Should we be worried? The answer is NO, the card that Peters held up some years ago.
He's not the ogre that some paint him as. In Government he's been an asset, except for the Government of Jenny Shipley, but then she's the last person to talk about morality given the way she dealt to Jim Bolger.
He brought us free health care for kids and at the other end of the scale he brought us a cushion for the elderly through the Super Gold Card.
Of course he will talk first to Bill English, he's always said he'd do that to the party with the highest vote count. But talking is far short of walking up the aisle. English has done nothing to enamour himself to Peters, the best he said of him during the campaign was that he's a challenge to work with.
English seconded the vote to expel Peters from the National Party and he was party to the decision by John Key not to work with him when they won in 2008 which relegated him for three years to the political wilderness.

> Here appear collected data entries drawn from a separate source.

/-- A step leaves `ip` where it halts or has halted, advances it by one, or takes the jump of the record at `ip`. -/
theorem step_ip {s t : State} (h : step s = .next t) :
    t.ip = s.ip ∧ (∃ c, t.status = .halted c) ∨ t.ip = s.ip + 1 ∨
    ∃ r a, 0 ≤ s.ip ∧ s.program[s.ip.toNat]? = some r ∧ resolve s a = .next t.ip ∧
      (decode r = .ok (.jmp a) ∨ decode r = .ok (.je a) ∧ s.flags.zf = true) := by
  obtain ⟨c, hc, rfl⟩ | ⟨hrun, -, ⟨-, rfl⟩ | ⟨r, i, u, hf, hdec, hu, rfl⟩⟩ := step_cases h
  · exact .inl ⟨rfl, c, hc⟩
  · exact .inl ⟨rfl, _, rfl⟩
  · obtain ⟨hip, hr⟩ := State.fetch_eq_some.mp hf
    obtain ⟨a, v, hi, hv, rfl⟩ | ⟨huip, huj⟩ := exec_jump_or_keep_ip hu
    · have ht : (s.beginInstr.jumpTo v).finish.ip = v := by
        rw [State.finish_of_running (by simpa using hrun), State.advance_ip]
        rfl
      refine .inr (.inr ⟨r, a, hip, hr, by rw [ht]; exact hv, ?_⟩)
      obtain rfl | ⟨rfl, hz⟩ := hi
      · exact .inl hdec
      · exact .inr ⟨hdec, hz⟩
    · cases hs : u.status with
      | running =>
        rw [State.finish_of_running hs, State.advance_ip, huj, huip]
        exact .inr (.inl rfl)
      | halted c =>
        rw [State.finish_of_halted hs]
        exact .inl ⟨huip, c, hs⟩

theorem run_succ (k : Nat) (s : State) :
    Sys2Proof.core.run (k + 1) s = Result.bind (step s) (Sys2Proof.core.run k) := by
  refine (Host.Core.run.eq_2 Sys2Proof.core s k).trans ?_
  change _ = Result.bind (Sys2Proof.core.step s) _
  cases Sys2Proof.core.step s <;> rfl

/-- What holds of a state and is kept by every step holds after any number of steps. -/
theorem run_invariant {P : State → Prop} (hstep : ∀ s t, P s → step s = .next t → P t) {k : Nat} {s t : State}
    (hs : P s) (h : Sys2Proof.core.run k s = .next t) : P t := by
  induction k generalizing s with
  | zero => cases h; exact hs
  | succ k ih =>
    obtain ⟨u, hu, h⟩ := Result.bind_eq_next.mp (run_succ k s ▸ h)
    exact ih (hstep s u hs hu) h

end Sys2Proof.Machine
end

section
/-! SUPPORT. Parts of the state that no handler, and no step, reads: a relation between states that differ in such a part only is kept by every handler and every run (30_encoding.md R79; 10_state.md R28, R31). -/

namespace Sys2Proof.Machine

theorem Result.Related.of_next {R : State → State → Prop} {t : State} {y : Result State}
    (h : Result.Related R (.next t) y) : ∃ u, y = .next u ∧ R t u := by
  cases y with
  | next u => exact ⟨u, rfl, h⟩
  | fault e => cases h
  | refused e => cases h

theorem Result.Related.bind {R Q : State → State → Prop} {x y : Result State} {f g : State → Result State}
    (h : Result.Related R x y) (hfg : ∀ s u, R s u → Result.Related Q (f s) (g u)) :
    Result.Related Q (Result.bind x f) (Result.bind y g) := by
  cases x with
  | next s =>
    obtain ⟨u, rfl, hsu⟩ := h.of_next
    exact hfg s u hsu
  | fault e => cases y with
    | next u => cases h
    | fault e' => exact h
    | refused e' => cases h
  | refused e => cases y with
    | next u => cases h
    | fault e' => cases h
    | refused e' => exact h

/-- Two computations that begin with the same value. -/
theorem Result.Related.bind_congr {α : Type} {R : State → State → Prop} {x y : Result α} {f g : α → Result State}
    (h : x = y) (hfg : ∀ a, Result.Related R (f a) (g a)) :
    Result.Related R (Result.bind x f) (Result.bind y g) := by
  subst h
  cases x with
  | next a => exact hfg a
  | fault e => rfl
  | refused e => rfl

/-- The states `R` relates have the same registers and memory size, and the updates the handlers make keep `R`. -/
structure KeptByUpdates (R : State → State → Prop) : Prop where
  regs : ∀ {s u}, R s u → s.regs = u.regs
  memSize : ∀ {s u}, R s u → s.memSize = u.memSize
  writeReg : ∀ {s u}, R s u → ∀ i w, R (s.writeReg i w) (u.writeReg i w)
  writeMem : ∀ {s u}, R s u → ∀ j v, R (s.writeMem j v) (u.writeMem j v)
  setFlags : ∀ {s u}, R s u → ∀ f, R (s.setFlags f) (u.setFlags f)
  setCmpFlags : ∀ {s u}, R s u → ∀ a b, R (s.setFlags (cmpFlags s.flags a b)) (u.setFlags (cmpFlags u.flags a b))
  jumpTo : ∀ {s u}, R s u → ∀ v, R (s.jumpTo v) (u.jumpTo v)
  halt : ∀ {s u}, R s u → ∀ c, R (s.halt c) (u.halt c)

/-- Beyond `KeptByUpdates`: the states `R` relates agree on all that a step reads around the handler, and on the
zero flag, and the phases of a step keep `R`. -/
structure KeptByPhases (R : State → State → Prop) : Prop extends KeptByUpdates R where
  zf : ∀ {s u}, R s u → s.flags.zf = u.flags.zf
  status : ∀ {s u}, R s u → s.status = u.status
  ip : ∀ {s u}, R s u → s.ip = u.ip
  program : ∀ {s u}, R s u → s.program = u.program
  beginInstr : ∀ {s u}, R s u → R s.beginInstr u.beginInstr
  finish : ∀ {s u}, R s u → R s.finish u.finish

theorem KeptByUpdates.writeDest {R : State → State → Prop} (hR : KeptByUpdates R) {s u : State} (h : R s u)
    (d v : Int) : Result.Related R (writeDest d v s) (writeDest d v u) := by
  unfold Machine.writeDest
  rw [hR.memSize h]
  split
  · exact hR.writeReg h _ _
  · split
    · exact hR.writeMem h _ _
    · rfl

/-- Every handler keeps such a relation; only `je` asks for the same zero flag. -/
theorem KeptByUpdates.exec {R : State → State → Prop} (hR : KeptByUpdates R) {s u : State} (h : R s u) {i : Instr}
    (hz : ∀ a, i = .je a → s.flags.zf = u.flags.zf) : Result.Related R (exec i s) (exec i u) := by
  have resolves : ∀ t, resolve s t = resolve u t := resolve_congr (hR.regs h)
  cases i with
  | mov a b =>
    exact .bind_congr (resolves a) fun v => .bind_congr rfl fun d => hR.writeDest h d v
  | add a b =>
    exact .bind_congr (resolves a) fun v => .bind_congr (resolves b) fun w => .bind_congr rfl fun d =>
      hR.writeDest (hR.setFlags h _) d (v + w)
  | sub a b =>
    exact .bind_congr (resolves a) fun v => .bind_congr (resolves b) fun w => .bind_congr rfl fun d =>
      hR.writeDest (hR.setFlags h _) d (v - w)
  | cmp a b =>
    exact .bind_congr (resolves a) fun v => .bind_congr (resolves b) fun w => hR.setCmpFlags h v w
  | jmp a => exact .bind_congr (resolves a) fun v => hR.jumpTo h v
  | je a =>
    refine .bind_congr (resolves a) fun v => ?_
    rw [hz a rfl]
    split
    · exact hR.jumpTo h v
    · exact h
  | other m => exact hR.halt h _

theorem KeptByPhases.step {R : State → State → Prop} (hR : KeptByPhases R) {s u : State} (h : R s u) :
    Result.Related R (step s) (step u) := by
  have hstatus := hR.status h
  cases hs : s.status with
  | halted c =>
    rw [step_halted hs, step_halted (hstatus ▸ hs)]
    exact h
  | running =>
    have hu : u.status = .running := hstatus ▸ hs
    have hdefect : Program.defect s.memSize s.program = Program.defect u.memSize u.program := by
      rw [hR.memSize h, hR.program h]
    have hfetch : s.fetch = u.fetch := by simp only [State.fetch, hR.ip h, hR.program h]
    cases hp : Program.defect s.memSize s.program with
    | some e =>
      rw [step_refused hs hp, step_refused hu (hdefect.symm.trans hp)]
      rfl
    | none =>
      cases hf : s.fetch with
      | none =>
        rw [step_end hs hp hf, step_end hu (hdefect.symm.trans hp) (hfetch ▸ hf)]
        exact hR.halt h _
      | some r =>
        rw [step_running hs hp hf, step_running hu (hdefect.symm.trans hp) (hfetch ▸ hf)]
        unfold stepRecord
        cases decode r with
        | ok i =>
          have hbegin := hR.beginInstr h
          exact (hR.toKeptByUpdates.exec hbegin fun _ _ => hR.zf hbegin).bind fun _ _ => hR.finish
        | error c => rw [hR.ip h]; rfl

theorem KeptByPhases.run {R : State → State → Prop} (hR : KeptByPhases R) (k : Nat) {s u : State} (h : R s u) :
    Result.Related R (Sys2Proof.core.run k s) (Sys2Proof.core.run k u) := by
  induction k generalizing s u with
  | zero => exact h
  | succ k ih =>
    rw [run_succ, run_succ]
    exact (hR.step h).bind fun _ _ => ih

/-! The parts in question: the flags as a whole, `ip`, and the three flags that no instruction reads. -/

/-- The states are equal but for the flags. -/
def State.AgreeExceptFlags (s u : State) : Prop := ∃ f, u = s.setFlags f

/-- The states are equal but for `ip`. -/
def State.AgreeExceptIp (s u : State) : Prop := ∃ k, u = { s with ip := k }

theorem State.advance_setFlags (s : State) (f : Flags) : (s.setFlags f).advance = s.advance.setFlags f := by
  unfold State.advance
  rw [State.setFlags_jumped]
  cases s.jumped <;> rfl

theorem State.finish_setFlags (s : State) (f : Flags) : (s.setFlags f).finish = s.finish.setFlags f := by
  unfold State.finish
  rw [State.setFlags_status]
  cases s.status with
  | running => exact State.advance_setFlags s f
  | halted c => rfl

theorem agreeExceptFlags_kept : KeptByUpdates State.AgreeExceptFlags where
  regs := by rintro s _ ⟨f, rfl⟩; rfl
  memSize := by rintro s _ ⟨f, rfl⟩; rfl
  writeReg := by rintro s _ ⟨f, rfl⟩ i w; exact ⟨f, rfl⟩
  writeMem := by rintro s _ ⟨f, rfl⟩ j v; exact ⟨f, rfl⟩
  setFlags := by rintro s _ ⟨f, rfl⟩ g; exact ⟨g, rfl⟩
  setCmpFlags := by rintro s _ ⟨f, rfl⟩ a b; exact ⟨cmpFlags f a b, rfl⟩
  jumpTo := by rintro s _ ⟨f, rfl⟩ v; exact ⟨f, rfl⟩
  halt := by rintro s _ ⟨f, rfl⟩ c; exact ⟨f, rfl⟩

theorem agreeExceptIp_kept : KeptByUpdates State.AgreeExceptIp where
  regs := by rintro s _ ⟨k, rfl⟩; rfl
  memSize := by rintro s _ ⟨k, rfl⟩; rfl
  writeReg := by rintro s _ ⟨k, rfl⟩ i w; exact ⟨k, rfl⟩
  writeMem := by rintro s _ ⟨k, rfl⟩ j v; exact ⟨k, rfl⟩
  setFlags := by rintro s _ ⟨k, rfl⟩ f; exact ⟨k, rfl⟩
  setCmpFlags := by rintro s _ ⟨k, rfl⟩ a b; exact ⟨k, rfl⟩
  jumpTo := by rintro s _ ⟨k, rfl⟩ v; exact ⟨v, rfl⟩
  halt := by rintro s _ ⟨k, rfl⟩ c; exact ⟨k, rfl⟩

theorem State.AgreeExceptUnreadFlags.exists {s u : State} (h : s.AgreeExceptUnreadFlags u) :
    ∃ f : Flags, f.zf = s.flags.zf ∧ u = s.setFlags f :=
  ⟨{ u.flags with zf := s.flags.zf }, rfl, h.symm⟩

theorem State.agreeExceptUnreadFlags_setFlags {s : State} {f : Flags} (h : f.zf = s.flags.zf) :
    s.AgreeExceptUnreadFlags (s.setFlags f) := by
  simp only [State.AgreeExceptUnreadFlags, ← h, State.setFlags_flags]
  rfl

theorem agreeExceptUnreadFlags_kept : KeptByPhases State.AgreeExceptUnreadFlags where
  regs h := by obtain ⟨f, -, rfl⟩ := h.exists; rfl
  memSize h := by obtain ⟨f, -, rfl⟩ := h.exists; rfl
  writeReg h i w := by obtain ⟨f, hf, rfl⟩ := h.exists; exact State.agreeExceptUnreadFlags_setFlags hf
  writeMem h j v := by obtain ⟨f, hf, rfl⟩ := h.exists; exact State.agreeExceptUnreadFlags_setFlags hf
  setFlags h g := by obtain ⟨f, -, rfl⟩ := h.exists; rfl
  setCmpFlags h a b := by obtain ⟨f, -, rfl⟩ := h.exists; rfl
  jumpTo h v := by obtain ⟨f, hf, rfl⟩ := h.exists; exact State.agreeExceptUnreadFlags_setFlags hf
  halt h c := by obtain ⟨f, hf, rfl⟩ := h.exists; exact State.agreeExceptUnreadFlags_setFlags hf
  zf h := by obtain ⟨f, hf, rfl⟩ := h.exists; exact hf.symm
  status h := by obtain ⟨f, -, rfl⟩ := h.exists; rfl
  ip h := by obtain ⟨f, -, rfl⟩ := h.exists; rfl
  program h := by obtain ⟨f, -, rfl⟩ := h.exists; rfl
  beginInstr h := by obtain ⟨f, hf, rfl⟩ := h.exists; exact State.agreeExceptUnreadFlags_setFlags hf
  finish {s u} h := by
    obtain ⟨f, hf, rfl⟩ := h.exists
    rw [State.finish_setFlags]
    exact State.agreeExceptUnreadFlags_setFlags (by rw [hf, State.finish_flags])

end Sys2Proof.Machine
end

section
/-! SUPPORT. The statements about the state's parts (10_state.md): who reads them and who writes them. -/

namespace Sys2Proof.Proofs

open Sys2Proof.Machine

/-- Settles O42: the agreement is kept by every handler and every phase of a step, so by every run; and without
`je` no handler asks for the same zero flag. -/
theorem carryOverflowNegativeHaveNoInfluence : Obligations.CarryOverflowNegativeHaveNoInfluence := by
  refine ⟨fun k s u h => agreeExceptUnreadFlags_kept.run k h, fun s t i f hje h => ?_⟩
  have hrel : Result.Related State.AgreeExceptFlags (exec i s) (exec i (s.setFlags f)) :=
    agreeExceptFlags_kept.exec ⟨f, rfl⟩ fun a hi => absurd hi (hje a)
  rw [h] at hrel
  obtain ⟨_, hu, g, rfl⟩ := hrel.of_next
  exact ⟨_, hu, rfl⟩

/-- Settles O27, one clause per kind of instruction. -/
theorem flagWriters : Obligations.FlagWriters := by
  intro s t i h
  refine ⟨?addSub, ?cmp, ?mov, ?jump, ?other⟩
  case addSub => exact fun a b hi f => (exec_setFlags_of_add_or_sub hi s f).trans h
  case cmp =>
    rintro a b rfl
    refine ⟨?_, exec_cmp_setFlags h⟩
    obtain ⟨_, _, -, -, rfl⟩ := execCmp_cases h
    rfl
  case mov =>
    rintro a b rfl
    obtain ⟨_, _, -, -, hw⟩ := execMov_cases h
    obtain ⟨hf, -⟩ := writeDest_frame hw
    exact hf
  case jump =>
    rintro a (rfl | rfl)
    · obtain ⟨_, -, rfl⟩ := execJmp_cases h
      rfl
    · obtain ⟨_, -, ⟨-, rfl⟩ | ⟨-, rfl⟩⟩ := execJe_cases h <;> rfl
  case other =>
    rintro m rfl
    obtain rfl := execOther_cases h
    rfl

/-- Settles O28: a handler without a destination writes no register, and one with a destination stores there
alone. -/
theorem registerReadersAndWriters : Obligations.RegisterReadersAndWriters := by
  refine ⟨fun s t i k h hk => ?_, resolve_reg⟩
  cases hd : i.destToken with
  | none => exact absurd (by rw [exec_nonstoring_regs hd h]) hk
  | some b =>
    obtain ⟨a, hi⟩ := destToken_eq_some.mp hd
    obtain ⟨f, d, v, hdest, hw⟩ := exec_storing hd h
    have hdk : d = k := by
      by_contra hne
      have hreg : t.regs[k] = (s.setFlags f).regs[k] := writeDest_regs_other hw hne
      exact hk hreg
    exact ⟨a, b, hi, hdk ▸ hdest⟩

/-- Settles O29: the inversion of a step and of a handler, and `ip` as a part no handler reads. -/
theorem ipChangesOnlyByJumpOrAdvance : Obligations.IpChangesOnlyByJumpOrAdvance := by
  refine ⟨fun s t => step_ip, fun s t i h => ?_, fun s t i k h => ?_⟩
  · obtain ⟨a, _, hi, -, -⟩ | ⟨hip, -⟩ := exec_jump_or_keep_ip h
    · exact .inr ⟨a, hi⟩
    · exact .inl hip
  · have hrel : Result.Related State.AgreeExceptIp (exec i s) (exec i { s with ip := k }) :=
      agreeExceptIp_kept.exec ⟨k, rfl⟩ fun _ _ => rfl
    rw [h] at hrel
    obtain ⟨_, hu, _, rfl⟩ := hrel.of_next
    exact ⟨_, hu, rfl⟩

/-- Settles O38: no step and no store writes the program, and a fetch reads it at `ip`. -/
theorem programStoreNeverWritten : Obligations.ProgramStoreNeverWritten := by
  refine ⟨fun k s t h => ?_, fun s t d v h => ?_, fun s k hk => by simp [State.fetch, hk]⟩
  · exact run_invariant (P := fun t => t.program = s.program) (fun _ _ hp hstep => (step_program hstep).trans hp)
      rfl h
  · obtain ⟨-, -, -, -, hp, -⟩ := writeDest_frame h
    exact hp

end Sys2Proof.Proofs
end

section
/-! SUPPORT. What the digit functions and the reader of a numeral compute, in terms of the library's positional value of a digit list (30_encoding.md R77, R78). -/

namespace Sys2Proof

/-- A character of a range, by its distance from the start of the range. -/
theorem char_eq_ofNat_of_range {lo hi c : Char} (h : lo ≤ c ∧ c ≤ hi) :
    ∃ k, k ≤ hi.toNat - lo.toNat ∧ c = Char.ofNat (lo.toNat + k) := by
  have hlo : lo.toNat ≤ c.toNat := h.1
  have hhi : c.toNat ≤ hi.toNat := h.2
  refine ⟨c.toNat - lo.toNat, by omega, ?_⟩
  rw [Nat.add_sub_cancel' hlo, Char.ofNat_toNat]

And it was National who leaked his pension overpayment in an effort to discredit him during the campaign.
So there's no love lost between this man and his old teammates.
But then with Labour there's the Green factor and that's almost as distasteful. So long as they're not at the Cabinet table he could live with them, a bit like having an ex-wife living in the sleep out, seen but certainly not heard.
Prime Minister Jacinda Ardern, don't rule it out.